We studied the surface properties, surface chemistry microstructure and corrosion resistance of the new and retrieved hip components that prematurely failed due to aseptic loosening, infection and latent infection. The results showed that there are small differences regarding the microstructure and the surface chemistry between the new and retrieved samples. The roughness is slightly different, while the microstructure, corrosion behaviour and surface chemistry are similar, which is not a surprising result. Only the wettability changes, but this is logical since the surface has been exposed to human fluids, bone cells and bacteria in the human body in the femur canal, a sort of corrosion cell when implanted. It is expected that all the surfaces change from hydrophilic to hydrophobic after some time. What is really interesting is to look for reasons and evidence of infection due to, perhaps, the retained corundum on the sample surfaces and the cracks that occur in the subsurface between the corundum particles and the matrix Ti6Al7Nb alloy from 5 down to a depth of 20 µm.
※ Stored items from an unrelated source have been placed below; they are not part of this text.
/-- Record the verdict of a cycle (Table 15.10, selector 0x01). -/
def noteVerdict (s : State) (c : CompCycle) (v : Nat) (j : List Nat × Nat × Nat × Nat) : State :=
  let bad := v != 0
  let window := (bad :: s.comp.window).take (compW s)
  let s := { s with comp := { s.comp with window := window } }
  let s := setRec s 0x2D8 1
    [c.frame, v + (j.1.map (fun x => 2 ^ (2 + x))).sum, j.2.1, min j.2.2.1 65535 + 65536 * min j.2.2.2 65535,
     lo32 s.ridge, hi32 s.ridge]
  let s := wr s A.COMP_STATUS (window.countP (· == true) + 256 * v + 2048 * rdF s A.COMP_STATUS 11 11 + 65536 * (c.frame % 65536))
  let s := bump s A.COMP_CYCLES 1
  let s := if bad then bumpSat s A.COMP_DISAGREE 1 else s
  if v = 6 then
    report (raise (bumpSat s A.COMP_RAIL_FAULTS 1) 0x2D8 4) { source := 0x141, status := St.COMP_RAIL_FAULT }
  else s

/-- Judgement of the cycle ends (R441 to R447): no verdict in safe state, though a rail fault is reported (R438); otherwise the verdict, and either safe state
by the K-in-W rule or the releases. -/
def compVerdict (s : State) (rail : Bool) : State :=
  match s.comp.cycle with
  | none => s
  | some c =>
    if c.judged || !(c.cut || inputsComplete s c) then s
    else if c.safe || safeState s then
      let s := setCycle s { c with judged := true, results := [] }
      if rail then report (raise s 0x2D8 4) { source := 0x141, status := St.COMP_RAIL_FAULT } else s
    else
      let j := judge s c rail
      let v := j.1.headD 0
      let s := noteVerdict s c v j
      if v = 0 then
        (inTime c).foldl (fun s r => sendResult s r.ring r.pod) (setCycle s { c with judged := true, results := [] })
      else if compK s ≤ s.comp.window.countP (· == true) then
        let s := setCycle s { c with judged := true, results := inTime c }
        let s := wrF (raise (bumpSat s A.COMP_SAFE_COUNT 1) 0x2D8 2) A.COMP_STATUS 11 11 1
        collect s { source := 0x140, status := St.COMP_SAFE, detected := s.ridge }
      else releaseContested (setCycle s { c with judged := true, results := [] }) c v j.2.1

/-- The judgement cut-off of the comparator's cycle (R441, Table 15.12). -/
def compCut (s : State) : State :=
  match s.comp.cycle with
  | none => s
  | some c =>
    if c.cut || decide (s.ridge < cutOff c) then s
    else
      let s := setCycle s { c with cut := true }
      (List.range 16).foldl (fun s i =>
        let w := c.snap.entries.getD i 0
        if bitN w 0 then
          wr s (A.COV_LAST i) (b2n (c.seen.contains (covStream w)) + 65536 * (c.frame % 65536))
        else s) s

/-- The launch of cycle `k` of the covered frame group: the sentry's run falls due, and the comparator takes its
snapshot (R435, R442). -/
def coveredLaunch (s : State) (k l : Nat) : State :=
  let d := l + fgDeadline s (coveredFg s)
  let s := if sentryOn s then
      { s with sentry := { s.sentry with due := some (k, l), run := none, cutAt := some (k, d - 150000) } }
    else s
  let c : CompCycle := { frame := k, launch := l, deadline := d, snap := compSnap s, safe := safeState s }
  { s with comp := { s.comp with cycle := if compOn s then some c else none } }

/-! ### Commands -/

/-- SENTRY_ENABLE: a write of SNT_CTL. -/
def execSentryEnable (agent : Agent) (v : Word) (s : State) : Host.Outcome State Fault Refusal :=
  whenOn (fun s => namedWrite s agent A.SNT_CTL v.toNat (fun s => applySntCtl s v.toNat)) s

/-- SENTRY_RUN_START. -/
def execSentryRunStart (s : State) : Host.Outcome State Fault Refusal := whenOn sentryStart s

/-- SENTRY_RUN_END: the run ends with the cells its program finds, having met `corrected` correctable words and, where
`uncorrectable`, one that is not. -/
def execSentryRunEnd (cells : List (BitVec 2)) (corrected : Nat) (uncorrectable : Bool) (s : State) :
    Host.Outcome State Fault Refusal :=
  whenOn (fun s => sentryEnd s cells corrected uncorrectable) s

/-- SNT_INJECT: a guarded write arms the sentry's injection. -/
def execSntInject (agent : Agent) (v : Word) (s : State) : Host.Outcome State Fault Refusal :=
  whenOn (fun s => namedWrite s agent A.SNT_INJECT v.toNat (fun s => applyPlain s A.SNT_INJECT v.toNat)) s

/-- COMP_ENABLE: a write of COMP_CTL. -/
def execCompEnable (agent : Agent) (v : Word) (s : State) : Host.Outcome State Fault Refusal :=
  whenOn (fun s => namedWrite s agent A.COMP_CTL v.toNat (fun s => applyCompCtl s v.toNat)) s

/-- JUDGEMENT_CUT_OFF: J(k) of the covered frame group. -/
def execJudgementCutOff (s : State) : Host.Outcome State Fault Refusal := whenOn (fun s => compCut (sentryCut s)) s

/-- COMP_VERDICT: judgement ends; `rail` tells that a code was not a complementary pair. -/
def execCompVerdict (rail : Bool) (s : State) : Host.Outcome State Fault Refusal := whenOn (fun s => compVerdict s rail) s

end Sys2Proof.Machine
end

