-- ==== Sys2Proof/Machine/SeqOps.lean ====
section
/-!
DEFINITION. Sequence commands: layout, validation, eviction, drops, and the quantising of keys and values (R312 to
R317, R319 to R321, R324, R328 to R331).
-/

namespace Sys2Proof.Machine

/-! ### Layout (Tables 11.4 and 11.5) -/

/-- The fields of a command. -/
structure SeqFields where
  version : Nat
  op : Nat
  cls : Nat
  peg : Nat
  ctx : Nat
  frame : Nat
  layer : Nat
  /-- Reserved fields are zero. -/
  clean : Bool
  /-- APPEND and RESTORE. -/
  pos : Nat
  n : Nat
  kSrc : Nat
  vSrc : Nat
  stride : Nat
  fp16 : Bool
  tag : Nat
  div : Nat
  /-- STAGE. -/
  select : Nat
  mark : Bool
  lagLo : Nat
  lagHi : Nat
  posLo : Nat
  posHi : Nat
  frame0 : Nat
  bMax : Nat
  /-- IMPORTANCE. -/
  mass : Nat
  deriving DecidableEq, Repr

/-- Read the 64 bytes of a command. -/
def parseSeq (b : List Byte) : SeqFields :=
  let n (o k : Nat) := leAt b o k
  { version := fldN (n 0 1) 3 0, op := fldN (n 0 1) 7 4, cls := fldN (n 1 1) 1 0, peg := n 2 2, ctx := fldN (n 4 4) 19 0,
    frame := n 8 4, layer := fldN (n 12 1) 5 0,
    clean := fldN (n 1 1) 7 2 == 0 && fldN (n 4 4) 31 20 == 0 && n 13 3 == 0 &&
      (fldN (n 0 1) 7 4 != 1 || (n 40 24 == 0 && !bitN (n 16 1) 7 && n 23 1 == 0 && n 29 1 == 0)),
    pos := n 16 4, n := n 20 4, kSrc := n 24 8, vSrc := n 32 8, stride := n 40 4, fp16 := bitN (n 44 1) 0, tag := n 48 8,
    div := n 56 4, select := fldN (n 16 1) 1 0, mark := bitN (n 16 1) 2, lagLo := n 17 1, lagHi := n 18 1,
    posLo := n 20 4, posHi := n 24 4, frame0 := fldN (n 28 2) 11 0, bMax := fldN (n 30 2) 10 0 + 1, mass := n 32 8 }

/-- The entry that an OPEN describes: bytes 0 to 11 and 20 to 31 of Table 11.2, which take bytes 16 to 39 of the
command (log entry 42). -/
def openEntry (b : List Byte) : SeqEntry :=
  parseEntry ((b.drop 16).take 12 ++ zeros 8 ++ (b.drop 28).take 12 ++ zeros 28)

/-- The fields of a STAGE's block selection are in range. -/
def stageFieldsOk (f : SeqFields) (e : SeqEntry) : Bool :=
  decide (f.layer < e.layers) && f.select != 0 && (f.select != 1 || decide (f.lagLo ≤ f.lagHi))
    && (e.cls == clsA || (f.select != 3 && !f.mark))

/-! ### Views (Table 11.7) -/

/-- Offsets within the auxiliary part of a view: K scales, V scales, mask, positions, tag, and its length. -/
def auxParts (e : SeqEntry) (bMax : Nat) : Nat × Nat × Nat × Nat × Nat × Nat :=
  let t := 64 * bMax
  let v := e.kp * t * 2
  let m := roundUp (v + (if e.vTok then e.vp * t * 2 else e.vp * 512)) 64
  let p := m + t * 4
  let g := p + roundUp (4 * bMax) 64
  (0, v, m, p, g, g + 64)
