-- ==== Sys2Proof/Machine/JobCommands.lean ====
section
/-!
DEFINITION. The scheduler: graphs loaded and unloaded, instances started, jobs fired, completed, timed out and executed
again (R339 to R346, R348 to R351, R467).
-/

namespace Sys2Proof.Machine

/-! ### Graph images (R339 to R341) -/

/-- An address range is 64-aligned and lies in populated local DRAM outside the firmware region. -/
def dramRange (a n : Nat) : Bool := decide (a % 64 = 0) && inDram a n

/-- The header of an image is well formed (Table 12.1): fields no row of the table defines are reserved. -/
def headerOk (h : List Byte) (len : Nat) : Bool :=
  let jobs := leAt h 4 2
  let param := leAt h 8 8
  let size := leAt h 16 4
  let table := leAt h 20 4
  decide (leAt h 0 1 = 1 ∧ 1 ≤ leAt h 1 1 ∧ leAt h 1 1 ≤ 3 ∧ leAt h 2 1 < 0x20 ∧ leAt h 3 1 = 0 ∧ leAt h 6 2 = 0
      ∧ leNat (h.drop 24) = 0) &&
    decide (1 ≤ jobs ∧ jobs ≤ 4096 ∧ size ≤ 65488) && (param == 0) == (size == 0) && (size == 0 || dramRange param size) &&
    decide (64 ≤ table ∧ table % 64 = 0 ∧ table + 64 * jobs ≤ len)

/-- Wait `w` of a job entry. -/
def parseWait (e : List Byte) (w : Nat) : JobWait :=
  { peg := leAt e (8 + 8 * w) 2, lag := leAt e (10 + 8 * w) 1, epoch := bitN (leAt e (11 + 8 * w) 1) 0,
    target := leAt e (12 + 8 * w) 4 }

/-- Read a job entry (Table 12.2). -/
def parseJob (e : List Byte) : JobEntry :=
  { index := leAt e 0 2, unit := leAt e 2 1, exit := bitN (leAt e 3 1) 0, orderFree := bitN (leAt e 3 1) 1,
    covered := bitN (leAt e 3 1) 2, peg := leAt e 4 2, waits := (List.range (leAt e 6 1)).map (parseWait e),
    hops := leAt e 7 1, descOffset := leAt e 40 4, descCount := leAt e 44 4, timeout := leAt e 48 4, ring := leAt e 52 1,
    stream := leAt e 54 2, result := leAt e 56 8 }

/-- A job entry is well formed (Table 12.2, R341, R439): a byte or bit that no field of its unit defines is reserved. -/
def entryOk (e : List Byte) (i len : Nat) (bound : Bool) : Bool :=
  let x := parseJob e
  let emitter := x.unit == 6
  let waits := (List.range 4).all (fun w =>
    if w < leAt e 6 1 then decide (leAt e (11 + 8 * w) 1 ≤ 1) && refWellFormed (leAt e (8 + 8 * w) 2)
    else leAt e (8 + 8 * w) 8 == 0)
  decide (x.index = i ∧ x.unit ≤ 6 ∧ leAt e 3 1 < 8 ∧ leAt e 6 1 ≤ 4 ∧ leAt e 53 1 = 0 ∧ x.descOffset % 64 = 0
      ∧ 1 ≤ x.timeout ∧ x.timeout ≤ 1000000) &&
    refWellFormed x.peg && waits && (!x.covered || (emitter && bound)) &&
    (if emitter then
      decide (x.ring < 16 ∧ 0x400 ≤ x.stream ∧ x.stream ≤ 0xFFF ∧ 1 ≤ x.descCount ∧ x.descCount ≤ 2097016)
    else
      decide (x.ring = 0 ∧ x.stream = 0 ∧ x.result = 0 ∧ 1 ≤ x.descCount ∧ x.descCount ≤ 65536
        ∧ x.descOffset + (if x.unit = 5 then 64 else 128) * x.descCount ≤ len))

/-- The graph of an image. -/
def parseGraph (addr len : Nat) (h : List Byte) (entries : List (List Byte)) : Graph :=
  { addr := addr, len := len, cls := fldN (leAt h 1 1) 1 0, bound := bitN (leAt h 2 1) 0, fg := fldN (leAt h 2 1) 3 1,
    notify := bitN (leAt h 2 1) 4, jobs := entries.map parseJob, paramAddr := leAt h 8 8, paramSize := leAt h 16 4 }

/-- A slot lies in the slot range of a class (R44). -/
def slotPermits (s : State) (cls slot : Nat) : Bool :=
  let w := rd s (0x4100 + 4 * cls)
  decide (fldN w 7 0 ≤ slot ∧ slot ≤ fldN w 15 8)

/-- Steps 3 to 5 of R341: the status of the first failure, or 0. -/
def graphStatus (s : State) (slot : Nat) (g : Graph) : Nat :=
  let reserved := g.jobs.any (fun e => refReserved e.peg || e.waits.any (fun w => refReserved w.peg))
  if rd s A.DSP_JOBS_FREE < g.jobs.length then St.GRAPH_TOO_LARGE
  else if reserved then St.PEG_INVALID
  else if (g.cls == clsS && split s) || !slotPermits s g.cls slot
      || g.jobs.any (fun e => decide (e.unit < 4) && !(classClusters s g.cls).contains e.unit) then St.CLASS_UNAVAILABLE
  else 0

/-- Read and check an image: its graph and 0, or the status of the first failure (R341). -/
def readGraph (s : State) (slot addr len cls echo : Nat) : Nat × Option Graph × State :=
  if (graphOf s slot).isSome then (St.GRAPH_SLOT_BUSY, none, s)
  else
    match memRead s .dispatch addr 64 cls (echo := echo) with
    | (0, h, s) =>
      if headerOk h len = false then (St.GRAPH_INVALID, none, s)
      else
        let n := leAt h 4 2
        match memRead s .dispatch (addr + leAt h 20 4) (64 * n) cls (echo := echo) with
        | (0, b, s) =>
          let es := (List.range n).map (fun i => (b.drop (64 * i)).take 64)
          if (List.range n).all (fun i => entryOk (es.getD i []) i len (bitN (leAt h 2 1) 0)) then
            let g := parseGraph addr len h es
            (graphStatus s slot g, some g, s)
          else (St.GRAPH_INVALID, none, s)
        | (st, _, s) => (st, none, s)
    | (st, _, s) => (st, none, s)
Different bacteria could adhere to these cracks and even form a biofilm [
24,
25,
26,
27,
28] and could be the source of infection, which will be studied in the near future.
4. Conclusions
The longevity of total hip prosthesis is limited by the generation of wear debris and its subsequent biological response in periprosthetic tissue. We found that the surfaces of all the investigated new and retrieved Ti6Al7Nb alloy stems are contaminated with retained corundum from the grit-blasted-surface procedure. In these cases, we confirmed the decreased corrosion performance of the investigated materials due to the observed contamination, which enhances the wear and damage of the protective native oxide layer and, therefore, enables the penetration of aggressive ions and increases the corrosion.
The main result of our investigations is that we first discovered the sub-surface corundum contamination of all the investigated new and retrieved Ti6Al7Nb alloy stems, from 5 down to a depth of 20 µm.
We found cracks near the corundum particles in the sub-surface. Bacteria could adhere to these cracks, causing implant infection [
35,
36,
37,
38].
We can conclude that the corundum particles possibly induce implant infection, besides aseptic loosening and intergranular or crevice corrosion. The microstructure of the new and retrieved implants is slightly different but still within the limits of the ASTM F-1295 Ti6Al7Nb alloy standard, which we explain with different charges, different producers and different dates of production. In the near future we will investigate these small microstructural differences.
Wear particles cause an adaptive immune response, which is histologically demonstrated by the presence of lymphocytes in the periprosthetic tissue. These cause the mechanical instability of the joint, after which the pain increases with detrimental biological responses, osteolysis, component loosening and premature implant failure.
Our conclusion is that the surface and sub-surface should be free of local corundum contamination. Therefore, the optimization of the corundum grit-blasting procedure of titanium alloys is necessary to minimize the number of residual particles and to develop a new kind of modified nanostructured surface for the implants to achieve better longevity and reduced health costs.